**TRY IT**
Provide again, from the entries below, every line from the one containing "have hk : a" through the one containing "simp [Memory.read]", exactly as written, and no other line.
*** RECORDED INFORMATION ***
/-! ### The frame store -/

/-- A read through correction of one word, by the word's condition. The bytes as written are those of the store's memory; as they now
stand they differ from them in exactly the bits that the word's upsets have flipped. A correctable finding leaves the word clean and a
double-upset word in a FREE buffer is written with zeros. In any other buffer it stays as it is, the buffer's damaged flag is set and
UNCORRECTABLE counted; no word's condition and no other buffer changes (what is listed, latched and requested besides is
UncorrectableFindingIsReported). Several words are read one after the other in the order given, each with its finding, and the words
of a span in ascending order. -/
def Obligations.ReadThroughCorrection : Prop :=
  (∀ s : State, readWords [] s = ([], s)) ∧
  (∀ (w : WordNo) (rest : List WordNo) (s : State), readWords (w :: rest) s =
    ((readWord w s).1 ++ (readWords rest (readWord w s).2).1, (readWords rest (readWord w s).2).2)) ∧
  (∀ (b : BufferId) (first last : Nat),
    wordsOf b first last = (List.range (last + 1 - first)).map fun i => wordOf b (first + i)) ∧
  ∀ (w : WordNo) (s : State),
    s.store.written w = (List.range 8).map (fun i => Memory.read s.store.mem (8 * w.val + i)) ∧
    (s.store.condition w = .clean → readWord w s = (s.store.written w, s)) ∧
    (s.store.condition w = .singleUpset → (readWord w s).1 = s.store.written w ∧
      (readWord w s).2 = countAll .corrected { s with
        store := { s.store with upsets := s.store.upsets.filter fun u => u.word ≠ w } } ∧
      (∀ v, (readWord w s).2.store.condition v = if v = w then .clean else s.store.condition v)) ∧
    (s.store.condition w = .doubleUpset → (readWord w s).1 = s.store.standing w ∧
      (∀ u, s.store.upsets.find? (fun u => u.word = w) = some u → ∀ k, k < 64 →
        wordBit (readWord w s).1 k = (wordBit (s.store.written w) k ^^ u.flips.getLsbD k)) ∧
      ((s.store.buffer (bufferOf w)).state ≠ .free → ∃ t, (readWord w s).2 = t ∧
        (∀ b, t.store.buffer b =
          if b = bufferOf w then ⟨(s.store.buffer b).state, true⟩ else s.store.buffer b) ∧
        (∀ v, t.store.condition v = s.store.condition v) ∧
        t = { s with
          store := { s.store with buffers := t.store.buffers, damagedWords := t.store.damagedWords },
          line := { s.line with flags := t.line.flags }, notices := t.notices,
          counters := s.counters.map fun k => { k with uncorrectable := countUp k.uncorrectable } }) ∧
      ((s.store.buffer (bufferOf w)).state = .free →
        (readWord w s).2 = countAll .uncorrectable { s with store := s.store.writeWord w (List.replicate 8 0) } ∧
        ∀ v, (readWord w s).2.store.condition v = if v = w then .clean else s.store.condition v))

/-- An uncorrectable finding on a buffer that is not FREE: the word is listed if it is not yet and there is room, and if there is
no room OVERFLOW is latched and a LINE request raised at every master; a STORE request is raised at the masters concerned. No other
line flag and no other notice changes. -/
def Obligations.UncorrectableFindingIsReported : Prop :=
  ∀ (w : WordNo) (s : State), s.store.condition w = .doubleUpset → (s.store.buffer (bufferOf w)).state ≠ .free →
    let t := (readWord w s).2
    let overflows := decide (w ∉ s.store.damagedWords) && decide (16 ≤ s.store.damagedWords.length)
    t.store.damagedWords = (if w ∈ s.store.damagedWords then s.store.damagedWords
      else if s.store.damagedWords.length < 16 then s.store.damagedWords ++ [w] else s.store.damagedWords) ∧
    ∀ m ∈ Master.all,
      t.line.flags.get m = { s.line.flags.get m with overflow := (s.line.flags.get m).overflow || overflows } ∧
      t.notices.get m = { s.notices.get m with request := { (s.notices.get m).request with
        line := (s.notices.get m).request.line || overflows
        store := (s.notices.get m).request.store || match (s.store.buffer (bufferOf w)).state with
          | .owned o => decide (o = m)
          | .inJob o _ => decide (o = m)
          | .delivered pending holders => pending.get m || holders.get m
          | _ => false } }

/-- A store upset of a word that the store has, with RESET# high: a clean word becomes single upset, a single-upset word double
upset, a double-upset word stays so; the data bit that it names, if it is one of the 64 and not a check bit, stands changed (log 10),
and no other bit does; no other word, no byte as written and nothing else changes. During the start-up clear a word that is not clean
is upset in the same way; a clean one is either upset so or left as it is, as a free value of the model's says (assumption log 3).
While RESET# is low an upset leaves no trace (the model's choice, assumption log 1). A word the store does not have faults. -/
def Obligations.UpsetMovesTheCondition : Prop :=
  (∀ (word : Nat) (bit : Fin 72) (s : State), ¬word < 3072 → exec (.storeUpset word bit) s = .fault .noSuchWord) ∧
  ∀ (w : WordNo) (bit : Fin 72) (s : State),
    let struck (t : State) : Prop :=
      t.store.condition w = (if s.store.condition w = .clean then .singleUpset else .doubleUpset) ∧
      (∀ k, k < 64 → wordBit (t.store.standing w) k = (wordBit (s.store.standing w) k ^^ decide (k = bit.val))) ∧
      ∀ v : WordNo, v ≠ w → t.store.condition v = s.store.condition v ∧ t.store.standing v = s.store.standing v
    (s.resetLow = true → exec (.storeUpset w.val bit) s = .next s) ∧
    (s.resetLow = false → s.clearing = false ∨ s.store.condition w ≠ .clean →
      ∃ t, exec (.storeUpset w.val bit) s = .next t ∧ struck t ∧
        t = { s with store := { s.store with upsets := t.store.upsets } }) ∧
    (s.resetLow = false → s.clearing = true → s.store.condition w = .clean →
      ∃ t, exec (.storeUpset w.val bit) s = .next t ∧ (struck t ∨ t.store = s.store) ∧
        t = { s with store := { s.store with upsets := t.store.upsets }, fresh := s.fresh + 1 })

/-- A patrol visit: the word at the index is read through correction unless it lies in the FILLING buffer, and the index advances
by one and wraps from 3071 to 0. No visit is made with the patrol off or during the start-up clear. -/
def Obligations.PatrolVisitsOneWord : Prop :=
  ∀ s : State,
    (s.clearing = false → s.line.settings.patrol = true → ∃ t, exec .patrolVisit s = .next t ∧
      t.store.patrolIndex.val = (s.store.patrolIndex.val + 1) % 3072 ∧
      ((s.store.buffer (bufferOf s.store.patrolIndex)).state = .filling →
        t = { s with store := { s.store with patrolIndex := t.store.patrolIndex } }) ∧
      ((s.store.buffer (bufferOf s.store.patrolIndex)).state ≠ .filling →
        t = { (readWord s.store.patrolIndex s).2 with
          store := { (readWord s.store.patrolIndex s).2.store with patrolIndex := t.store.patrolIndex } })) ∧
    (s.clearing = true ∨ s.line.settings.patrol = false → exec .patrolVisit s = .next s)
*** End of RECORDED INFORMATION ***
*** RECORDED INFORMATION ***
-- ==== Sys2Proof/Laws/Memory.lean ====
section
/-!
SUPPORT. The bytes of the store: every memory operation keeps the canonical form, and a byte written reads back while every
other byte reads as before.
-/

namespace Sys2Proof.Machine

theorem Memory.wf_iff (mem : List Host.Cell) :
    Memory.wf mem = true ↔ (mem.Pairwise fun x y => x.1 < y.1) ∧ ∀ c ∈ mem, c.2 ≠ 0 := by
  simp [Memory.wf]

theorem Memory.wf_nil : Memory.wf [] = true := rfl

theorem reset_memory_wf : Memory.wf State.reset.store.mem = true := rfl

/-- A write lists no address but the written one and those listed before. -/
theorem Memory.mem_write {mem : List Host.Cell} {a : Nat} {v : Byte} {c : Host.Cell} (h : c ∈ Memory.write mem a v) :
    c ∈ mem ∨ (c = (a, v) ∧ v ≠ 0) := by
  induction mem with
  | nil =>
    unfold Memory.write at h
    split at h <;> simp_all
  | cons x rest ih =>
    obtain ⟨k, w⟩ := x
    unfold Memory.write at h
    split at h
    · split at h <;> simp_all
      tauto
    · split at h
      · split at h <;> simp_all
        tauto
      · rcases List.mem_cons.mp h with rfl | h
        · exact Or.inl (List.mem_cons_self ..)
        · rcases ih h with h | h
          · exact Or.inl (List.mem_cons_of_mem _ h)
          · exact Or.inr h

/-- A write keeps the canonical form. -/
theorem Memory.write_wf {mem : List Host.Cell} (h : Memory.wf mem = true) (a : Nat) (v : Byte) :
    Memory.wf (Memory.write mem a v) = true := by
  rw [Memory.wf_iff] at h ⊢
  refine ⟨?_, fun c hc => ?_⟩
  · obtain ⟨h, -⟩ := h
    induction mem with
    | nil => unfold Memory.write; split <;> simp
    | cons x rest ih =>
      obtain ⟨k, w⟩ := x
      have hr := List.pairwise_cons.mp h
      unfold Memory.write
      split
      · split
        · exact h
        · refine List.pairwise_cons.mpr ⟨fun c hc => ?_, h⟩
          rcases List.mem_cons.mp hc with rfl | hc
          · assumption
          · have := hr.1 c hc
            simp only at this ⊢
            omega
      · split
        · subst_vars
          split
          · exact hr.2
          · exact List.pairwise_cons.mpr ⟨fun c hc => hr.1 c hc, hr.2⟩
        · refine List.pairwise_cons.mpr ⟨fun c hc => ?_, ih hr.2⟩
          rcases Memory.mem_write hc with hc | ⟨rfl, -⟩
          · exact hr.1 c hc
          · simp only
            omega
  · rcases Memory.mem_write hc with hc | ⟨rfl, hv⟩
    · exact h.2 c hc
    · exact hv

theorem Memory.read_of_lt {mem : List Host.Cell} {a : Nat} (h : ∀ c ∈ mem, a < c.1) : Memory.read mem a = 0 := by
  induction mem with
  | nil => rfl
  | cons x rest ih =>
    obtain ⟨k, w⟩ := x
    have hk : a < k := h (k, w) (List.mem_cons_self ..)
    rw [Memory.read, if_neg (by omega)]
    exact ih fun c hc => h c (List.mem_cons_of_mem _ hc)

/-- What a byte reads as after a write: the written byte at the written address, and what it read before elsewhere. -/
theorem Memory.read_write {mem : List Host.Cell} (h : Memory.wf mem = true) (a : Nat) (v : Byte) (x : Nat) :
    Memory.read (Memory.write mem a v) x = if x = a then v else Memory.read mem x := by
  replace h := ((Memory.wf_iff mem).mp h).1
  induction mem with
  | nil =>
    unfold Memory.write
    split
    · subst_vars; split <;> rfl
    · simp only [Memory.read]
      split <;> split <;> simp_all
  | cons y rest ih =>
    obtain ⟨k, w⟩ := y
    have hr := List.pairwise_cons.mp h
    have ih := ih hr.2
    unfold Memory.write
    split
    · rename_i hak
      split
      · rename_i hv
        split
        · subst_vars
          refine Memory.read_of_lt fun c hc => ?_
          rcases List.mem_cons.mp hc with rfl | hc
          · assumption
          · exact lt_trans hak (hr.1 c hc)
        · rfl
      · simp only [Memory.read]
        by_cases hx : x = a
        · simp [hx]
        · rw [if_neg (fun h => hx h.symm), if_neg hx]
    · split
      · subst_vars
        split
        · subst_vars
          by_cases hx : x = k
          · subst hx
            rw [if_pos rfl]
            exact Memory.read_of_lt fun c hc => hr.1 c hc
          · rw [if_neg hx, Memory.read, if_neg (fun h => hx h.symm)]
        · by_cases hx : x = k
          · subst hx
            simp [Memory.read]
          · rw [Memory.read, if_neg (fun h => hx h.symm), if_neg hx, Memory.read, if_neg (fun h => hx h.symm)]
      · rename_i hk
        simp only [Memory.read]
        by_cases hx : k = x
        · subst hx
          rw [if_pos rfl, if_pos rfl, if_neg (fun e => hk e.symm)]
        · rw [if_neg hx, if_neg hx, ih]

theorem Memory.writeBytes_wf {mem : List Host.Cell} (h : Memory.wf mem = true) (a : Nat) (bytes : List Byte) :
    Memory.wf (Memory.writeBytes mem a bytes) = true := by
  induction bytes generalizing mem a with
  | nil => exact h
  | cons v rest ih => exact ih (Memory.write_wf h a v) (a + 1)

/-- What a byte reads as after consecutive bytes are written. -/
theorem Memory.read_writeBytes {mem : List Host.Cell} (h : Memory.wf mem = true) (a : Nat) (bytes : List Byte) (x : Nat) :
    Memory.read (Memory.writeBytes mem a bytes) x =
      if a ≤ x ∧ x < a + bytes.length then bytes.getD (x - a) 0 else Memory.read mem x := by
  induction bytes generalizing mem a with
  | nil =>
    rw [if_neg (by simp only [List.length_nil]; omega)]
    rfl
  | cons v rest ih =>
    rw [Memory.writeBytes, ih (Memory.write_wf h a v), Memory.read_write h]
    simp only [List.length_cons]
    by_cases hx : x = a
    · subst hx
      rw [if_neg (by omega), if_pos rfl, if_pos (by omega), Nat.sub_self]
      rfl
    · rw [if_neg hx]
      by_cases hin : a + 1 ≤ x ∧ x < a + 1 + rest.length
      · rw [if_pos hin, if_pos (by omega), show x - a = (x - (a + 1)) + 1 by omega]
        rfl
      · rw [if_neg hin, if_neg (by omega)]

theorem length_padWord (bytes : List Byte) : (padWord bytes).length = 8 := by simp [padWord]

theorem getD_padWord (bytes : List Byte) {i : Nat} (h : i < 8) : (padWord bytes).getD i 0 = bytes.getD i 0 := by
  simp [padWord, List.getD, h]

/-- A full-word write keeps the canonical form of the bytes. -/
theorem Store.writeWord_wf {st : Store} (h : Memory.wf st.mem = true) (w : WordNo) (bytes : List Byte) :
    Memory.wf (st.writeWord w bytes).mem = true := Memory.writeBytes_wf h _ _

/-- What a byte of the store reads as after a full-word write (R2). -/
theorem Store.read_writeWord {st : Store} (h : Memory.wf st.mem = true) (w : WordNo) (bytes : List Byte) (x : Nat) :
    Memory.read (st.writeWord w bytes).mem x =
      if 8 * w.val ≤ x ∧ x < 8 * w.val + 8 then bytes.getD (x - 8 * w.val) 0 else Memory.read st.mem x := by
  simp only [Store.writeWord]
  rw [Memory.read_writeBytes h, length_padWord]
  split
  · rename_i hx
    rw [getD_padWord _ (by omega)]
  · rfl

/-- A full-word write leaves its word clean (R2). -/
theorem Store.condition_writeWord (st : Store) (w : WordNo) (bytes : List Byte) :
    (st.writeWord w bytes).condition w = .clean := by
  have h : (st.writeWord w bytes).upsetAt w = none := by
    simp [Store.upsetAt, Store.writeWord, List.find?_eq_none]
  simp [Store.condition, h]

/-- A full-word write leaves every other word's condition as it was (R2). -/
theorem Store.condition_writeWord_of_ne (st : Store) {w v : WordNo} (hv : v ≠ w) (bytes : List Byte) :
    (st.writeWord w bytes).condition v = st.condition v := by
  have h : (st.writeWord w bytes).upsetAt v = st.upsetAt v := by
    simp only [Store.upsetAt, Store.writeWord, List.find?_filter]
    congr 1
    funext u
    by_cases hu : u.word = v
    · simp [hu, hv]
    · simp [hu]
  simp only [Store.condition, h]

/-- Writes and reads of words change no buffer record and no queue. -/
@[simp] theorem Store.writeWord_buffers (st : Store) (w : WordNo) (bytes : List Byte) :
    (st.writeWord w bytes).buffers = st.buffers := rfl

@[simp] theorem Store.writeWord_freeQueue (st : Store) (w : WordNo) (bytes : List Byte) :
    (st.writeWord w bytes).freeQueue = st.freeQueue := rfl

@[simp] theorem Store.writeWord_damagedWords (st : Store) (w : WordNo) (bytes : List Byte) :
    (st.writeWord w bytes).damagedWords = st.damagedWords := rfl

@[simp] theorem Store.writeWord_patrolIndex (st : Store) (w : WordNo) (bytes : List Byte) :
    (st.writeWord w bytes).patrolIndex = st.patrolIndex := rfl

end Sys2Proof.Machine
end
*** End of RECORDED INFORMATION ***
**WRITTEN ANSWER**
    have hk : a < k := h (k, w) (List.mem_cons_self ..)
    rw [Memory.read, if_neg (by omega)]
    exact ih fun c hc => h c (List.mem_cons_of_mem _ hc)

/-- What a byte reads as after a write: the written byte at the written address, and what it read before elsewhere. -/
theorem Memory.read_write {mem : List Host.Cell} (h : Memory.wf mem = true) (a : Nat) (v : Byte) (x : Nat) :
    Memory.read (Memory.write mem a v) x = if x = a then v else Memory.read mem x := by
  replace h := ((Memory.wf_iff mem).mp h).1
  induction mem with
  | nil =>
    unfold Memory.write
    split
    · subst_vars; split <;> rfl
    · simp only [Memory.read]
      split <;> split <;> simp_all
  | cons y rest ih =>
    obtain ⟨k, w⟩ := y
    have hr := List.pairwise_cons.mp h
    have ih := ih hr.2
    unfold Memory.write
    split
    · rename_i hak
      split
      · rename_i hv
        split
        · subst_vars
          refine Memory.read_of_lt fun c hc => ?_
          rcases List.mem_cons.mp hc with rfl | hc
          · assumption
          · exact lt_trans hak (hr.1 c hc)
        · rfl
      · simp only [Memory.read]
        by_cases hx : x = a
        · simp [hx]
        · rw [if_neg (fun h => hx h.symm), if_neg hx]
    · split
      · subst_vars
        split
        · subst_vars
          by_cases hx : x = k
          · subst hx
            rw [if_pos rfl]
            exact Memory.read_of_lt fun c hc => hr.1 c hc
          · rw [if_neg hx, Memory.read, if_neg (fun h => hx h.symm)]
        · by_cases hx : x = k
          · subst hx
            simp [Memory.read]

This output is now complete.